# Try it:
Starting at the line with "let put := unrankPut", retype each line exactly up to and including the final line of the records below.
[Material provided Boundary: Start]
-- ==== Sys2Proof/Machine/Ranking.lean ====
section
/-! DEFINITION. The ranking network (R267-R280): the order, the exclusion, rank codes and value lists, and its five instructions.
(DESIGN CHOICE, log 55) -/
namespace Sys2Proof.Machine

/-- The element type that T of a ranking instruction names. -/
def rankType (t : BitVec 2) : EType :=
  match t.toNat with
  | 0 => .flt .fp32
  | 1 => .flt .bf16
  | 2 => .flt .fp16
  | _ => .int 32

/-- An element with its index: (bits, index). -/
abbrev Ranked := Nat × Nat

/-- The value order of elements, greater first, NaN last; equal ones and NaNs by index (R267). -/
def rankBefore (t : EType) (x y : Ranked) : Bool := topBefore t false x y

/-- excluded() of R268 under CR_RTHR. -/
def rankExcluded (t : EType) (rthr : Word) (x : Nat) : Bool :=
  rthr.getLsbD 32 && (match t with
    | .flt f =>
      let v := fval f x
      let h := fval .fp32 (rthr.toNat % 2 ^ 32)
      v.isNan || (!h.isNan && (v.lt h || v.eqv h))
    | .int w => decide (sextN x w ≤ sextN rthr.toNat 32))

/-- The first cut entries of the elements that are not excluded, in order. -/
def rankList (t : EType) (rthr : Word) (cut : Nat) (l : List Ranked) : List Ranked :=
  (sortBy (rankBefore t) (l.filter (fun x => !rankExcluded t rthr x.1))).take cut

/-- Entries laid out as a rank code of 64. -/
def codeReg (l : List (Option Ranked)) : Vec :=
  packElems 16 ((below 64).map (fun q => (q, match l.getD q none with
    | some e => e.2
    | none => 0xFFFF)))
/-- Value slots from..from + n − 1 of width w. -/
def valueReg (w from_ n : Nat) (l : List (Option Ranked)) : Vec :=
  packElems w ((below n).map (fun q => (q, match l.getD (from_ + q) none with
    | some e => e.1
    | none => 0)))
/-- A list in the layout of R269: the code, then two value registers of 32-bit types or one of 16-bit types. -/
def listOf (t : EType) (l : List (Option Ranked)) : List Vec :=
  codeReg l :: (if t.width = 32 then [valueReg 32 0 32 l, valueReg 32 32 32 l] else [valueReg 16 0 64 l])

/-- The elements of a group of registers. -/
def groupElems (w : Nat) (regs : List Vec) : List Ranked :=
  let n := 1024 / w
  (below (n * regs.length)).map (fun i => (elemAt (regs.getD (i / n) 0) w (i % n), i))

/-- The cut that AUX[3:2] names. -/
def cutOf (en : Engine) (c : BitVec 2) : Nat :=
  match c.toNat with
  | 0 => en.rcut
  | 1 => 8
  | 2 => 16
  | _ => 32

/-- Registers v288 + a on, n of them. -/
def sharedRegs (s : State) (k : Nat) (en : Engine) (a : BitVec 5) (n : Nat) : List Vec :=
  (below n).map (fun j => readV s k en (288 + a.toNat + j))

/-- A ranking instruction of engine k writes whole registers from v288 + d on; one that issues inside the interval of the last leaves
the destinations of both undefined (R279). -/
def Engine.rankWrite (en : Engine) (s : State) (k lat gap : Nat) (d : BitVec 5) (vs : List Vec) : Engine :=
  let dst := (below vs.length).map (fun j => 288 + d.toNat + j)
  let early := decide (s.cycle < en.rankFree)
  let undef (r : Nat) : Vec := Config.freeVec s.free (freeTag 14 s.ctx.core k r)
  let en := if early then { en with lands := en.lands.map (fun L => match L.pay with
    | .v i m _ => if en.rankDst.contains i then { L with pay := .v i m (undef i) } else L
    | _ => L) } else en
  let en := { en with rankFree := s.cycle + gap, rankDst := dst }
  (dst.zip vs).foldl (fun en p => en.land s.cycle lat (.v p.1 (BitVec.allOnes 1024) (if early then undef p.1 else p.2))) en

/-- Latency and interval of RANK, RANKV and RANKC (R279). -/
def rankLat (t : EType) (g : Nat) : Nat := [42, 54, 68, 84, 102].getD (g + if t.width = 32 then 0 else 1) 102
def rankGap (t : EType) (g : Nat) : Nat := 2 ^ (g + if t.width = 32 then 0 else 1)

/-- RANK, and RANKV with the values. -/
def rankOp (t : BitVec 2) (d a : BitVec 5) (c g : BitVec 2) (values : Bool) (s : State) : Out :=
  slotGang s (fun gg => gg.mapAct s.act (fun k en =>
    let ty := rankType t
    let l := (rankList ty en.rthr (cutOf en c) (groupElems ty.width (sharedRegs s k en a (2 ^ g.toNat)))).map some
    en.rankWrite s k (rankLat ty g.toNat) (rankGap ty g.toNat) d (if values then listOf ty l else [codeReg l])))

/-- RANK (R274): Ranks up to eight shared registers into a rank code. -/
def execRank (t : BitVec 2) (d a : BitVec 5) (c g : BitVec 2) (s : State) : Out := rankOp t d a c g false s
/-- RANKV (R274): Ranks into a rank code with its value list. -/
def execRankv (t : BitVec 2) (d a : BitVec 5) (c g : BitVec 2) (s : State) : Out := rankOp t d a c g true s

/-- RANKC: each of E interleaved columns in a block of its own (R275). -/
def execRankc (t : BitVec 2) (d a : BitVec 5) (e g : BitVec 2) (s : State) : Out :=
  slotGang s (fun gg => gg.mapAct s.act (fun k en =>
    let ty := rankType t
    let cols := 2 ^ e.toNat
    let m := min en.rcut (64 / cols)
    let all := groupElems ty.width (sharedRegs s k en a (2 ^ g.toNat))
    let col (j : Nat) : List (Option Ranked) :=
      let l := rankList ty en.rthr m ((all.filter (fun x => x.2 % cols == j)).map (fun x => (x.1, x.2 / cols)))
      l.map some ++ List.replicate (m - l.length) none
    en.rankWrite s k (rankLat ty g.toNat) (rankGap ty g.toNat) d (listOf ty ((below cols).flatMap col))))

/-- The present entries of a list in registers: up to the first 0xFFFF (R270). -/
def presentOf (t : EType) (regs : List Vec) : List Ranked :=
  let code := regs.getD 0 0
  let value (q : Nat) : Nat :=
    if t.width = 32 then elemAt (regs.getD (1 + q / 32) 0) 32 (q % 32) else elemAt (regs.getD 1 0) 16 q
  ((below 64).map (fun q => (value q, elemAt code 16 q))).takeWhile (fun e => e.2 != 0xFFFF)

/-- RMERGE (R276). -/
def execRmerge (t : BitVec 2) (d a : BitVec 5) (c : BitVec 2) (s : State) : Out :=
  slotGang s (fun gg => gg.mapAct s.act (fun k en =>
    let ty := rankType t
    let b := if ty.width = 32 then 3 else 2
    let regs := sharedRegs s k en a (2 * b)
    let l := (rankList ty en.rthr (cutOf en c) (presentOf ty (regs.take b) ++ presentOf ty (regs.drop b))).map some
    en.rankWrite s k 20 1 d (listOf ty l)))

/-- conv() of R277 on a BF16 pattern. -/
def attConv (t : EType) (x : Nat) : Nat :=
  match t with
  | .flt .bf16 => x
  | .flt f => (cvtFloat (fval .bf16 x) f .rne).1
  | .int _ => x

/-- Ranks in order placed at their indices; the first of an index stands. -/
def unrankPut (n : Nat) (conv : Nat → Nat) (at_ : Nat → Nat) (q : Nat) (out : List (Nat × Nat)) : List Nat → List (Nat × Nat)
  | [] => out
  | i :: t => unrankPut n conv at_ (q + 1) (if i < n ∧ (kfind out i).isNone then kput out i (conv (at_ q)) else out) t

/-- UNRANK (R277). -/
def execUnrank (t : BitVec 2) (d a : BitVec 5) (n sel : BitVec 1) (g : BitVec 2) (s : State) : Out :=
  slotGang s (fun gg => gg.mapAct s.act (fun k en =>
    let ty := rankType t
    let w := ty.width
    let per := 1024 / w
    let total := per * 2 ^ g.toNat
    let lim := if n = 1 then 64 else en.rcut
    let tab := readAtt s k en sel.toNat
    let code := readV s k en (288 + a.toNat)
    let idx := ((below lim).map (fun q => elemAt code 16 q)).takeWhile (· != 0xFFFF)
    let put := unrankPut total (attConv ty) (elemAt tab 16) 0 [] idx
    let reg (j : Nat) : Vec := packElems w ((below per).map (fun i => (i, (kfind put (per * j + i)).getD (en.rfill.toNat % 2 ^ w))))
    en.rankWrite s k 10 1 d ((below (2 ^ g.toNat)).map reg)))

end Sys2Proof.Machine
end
[Material provided Boundary: End]
# Task answer:
    let put := unrankPut total (attConv ty) (elemAt tab 16) 0 [] idx
    let reg (j : Nat) : Vec := packElems w ((below per).map (fun i => (i, (kfind put (per * j + i)).getD (en.rfill.toNat % 2 ^ w))))
    en.rankWrite s k 10 1 d ((below (2 ^ g.toNat)).map reg)))

end Sys2Proof.Machine
end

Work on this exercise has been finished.